The beneficial effect comprise that: cloud storage file-level data de-duplication searching system of the invention and side Method passes through the filtering of thick, thin two steps, it is ensured that can largely reduce the typing of duplicate file, which, which has, executes Feature high-efficient, data de-duplication rate is high can provide rapidly the repetition situation of file, and execution efficiency is high, duplicate removal effect Obviously, more suitable for being used under mass data storage and cloud storage environment.

Detailed description of the invention

Present invention will be further explained below with reference to the attached drawings and examples, in attached drawing:

Fig. 1 is the system block diagram of the embodiment of the present invention；

Fig. 2 is the method flow diagram of the embodiment of the present invention.

Specific embodiment

In order to make the objectives, technical solutions, and advantages of the present invention clearer, with reference to the accompanying drawings and embodiments, right The present invention is further elaborated.It should be appreciated that described herein, specific examples are only used to explain the present invention, not For limiting the present invention.

As shown in Figure 1, the cloud storage file-level data de-duplication searching system of the embodiment of the present invention, the system include: Client, cloud storage platform, fingerprint server and name server, cloud storage platform are made of multiple back end；Wherein:

By introducing fingerprint server come the characteristic information of storage file, these information include the local fingerprint of file, text Part size, relative characteristic section, metadata pointer etc..

The present invention need client can fingerprint server communicate, client when presenting a paper upload request first The local fingerprint information and document size information of calculation document, and transfer to fingerprint server to search these information.Fingerprint The effect of server is compared for making the file of coarseness, to realize coarse filtration, fingerprint server returns to comparison result To client, client, which sends further compare to name server according to the result of return, requests either file storage to be asked It asks.Name server obtains the metadata pointer and its characteristic interval of the duplicate file that may be present of client transmitting, into The thin filtering of row, is inquiry this document storage condition first, then comprehensively considers file size, memory partitioning situation, characteristic interval The factors such as quantity are selected at random compares section, and is returned to client.Client is according to the block information extracting part of passback Point the file information is simultaneously transmitted, and name server is issued after receiving in data to data node, is compared by back end.Number Returned according to node compare whether successful information and for the first time unsuccessful block information is accused to name server by name server Know whether client file repeats, and plan in next step, to complete thin filtering.

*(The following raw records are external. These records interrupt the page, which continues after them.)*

-- ==== Sys2Proof/Word.lean ====
section
/-!
DEFINITION. The word types of the engine, as the spec names their widths, and nothing else.
-/

namespace Sys2Proof

/-- One byte, as Ledger frames, Parcels and the Cellar carry it. -/
abbrev Byte := BitVec 8

/-- A 16-bit word: endpoint codes (R45), role epochs (R49), TAG fields. -/
abbrev U16 := BitVec 16

/-- A 32-bit word: page entries (R215), doorbells (R277), FP32 codes (R95). -/
abbrev U32 := BitVec 32

/-- A 64-bit word: message headers (R44), queue-context words (R278). -/
abbrev U64 := BitVec 64

/-- A physical tile, T000 to T111 (R17). -/
abbrev Phys := Fin 112

/-- A logical tile number, 0 to 107 (R25, R45). -/
abbrev Logi := Fin 108

/-- A plot number, 0 to 15 (R237). -/
abbrev PlotId := Fin 16

/-- A queue pair number (R246). -/
abbrev QpId := Fin 16384

/-- A model slot of a plot's image (R209). -/
abbrev MSlot := Fin 16

/-- A Ferry port, 00 to 35 (R30). -/
abbrev FerryId := Fin 36

/-- An Ethernet port, 0 to 7 (R30). -/
abbrev EthId := Fin 8

/-- A rim die, 00 to 23 (R30). -/
abbrev Rim := Fin 24

/-- A node of the fabric: 0 to 111 the tile routers, 112 + r rim die r (R30, R31). -/
abbrev Node := Fin 136

end Sys2Proof
end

The specific implementation procedure of the technology of the present invention method:

The head and the tail that step 1. client selects file carry out Hash operation and obtain the hash signature of head and the tail, and are merged, Wherein head and tail parts size is identical, and specific size can be set by situation, if file is too small, directly acquires entire text The hash signature of part, the client-cache hash signature.

The document size information to be uploaded and file signature are sent to fingerprint server by step 2., by fingerprinting service Device directly takes out All Files corresponding to the fingerprint, then carries out the comparison of file size, counts fingerprint and file size all The quantity and file metadata of identical file index or the information such as pointer, characteristic interval return to client.

Step 3. client receives the information of fingerprint server return, first determines whether quantity of documents is 0, if it is 0, then prove that this document is a completely new file, client sends storage request to name server, while carrying this article The local fingerprint information of part is determined the storage location of file by name server, and the characteristic information of file is registered to fingerprint Server.

If what step 4. client received is not 0 there may be the quantity of duplicate file, client is followed Ring checking stage, client can successively send file and compare request, can carry file metadata pointer and characteristic area in request Between.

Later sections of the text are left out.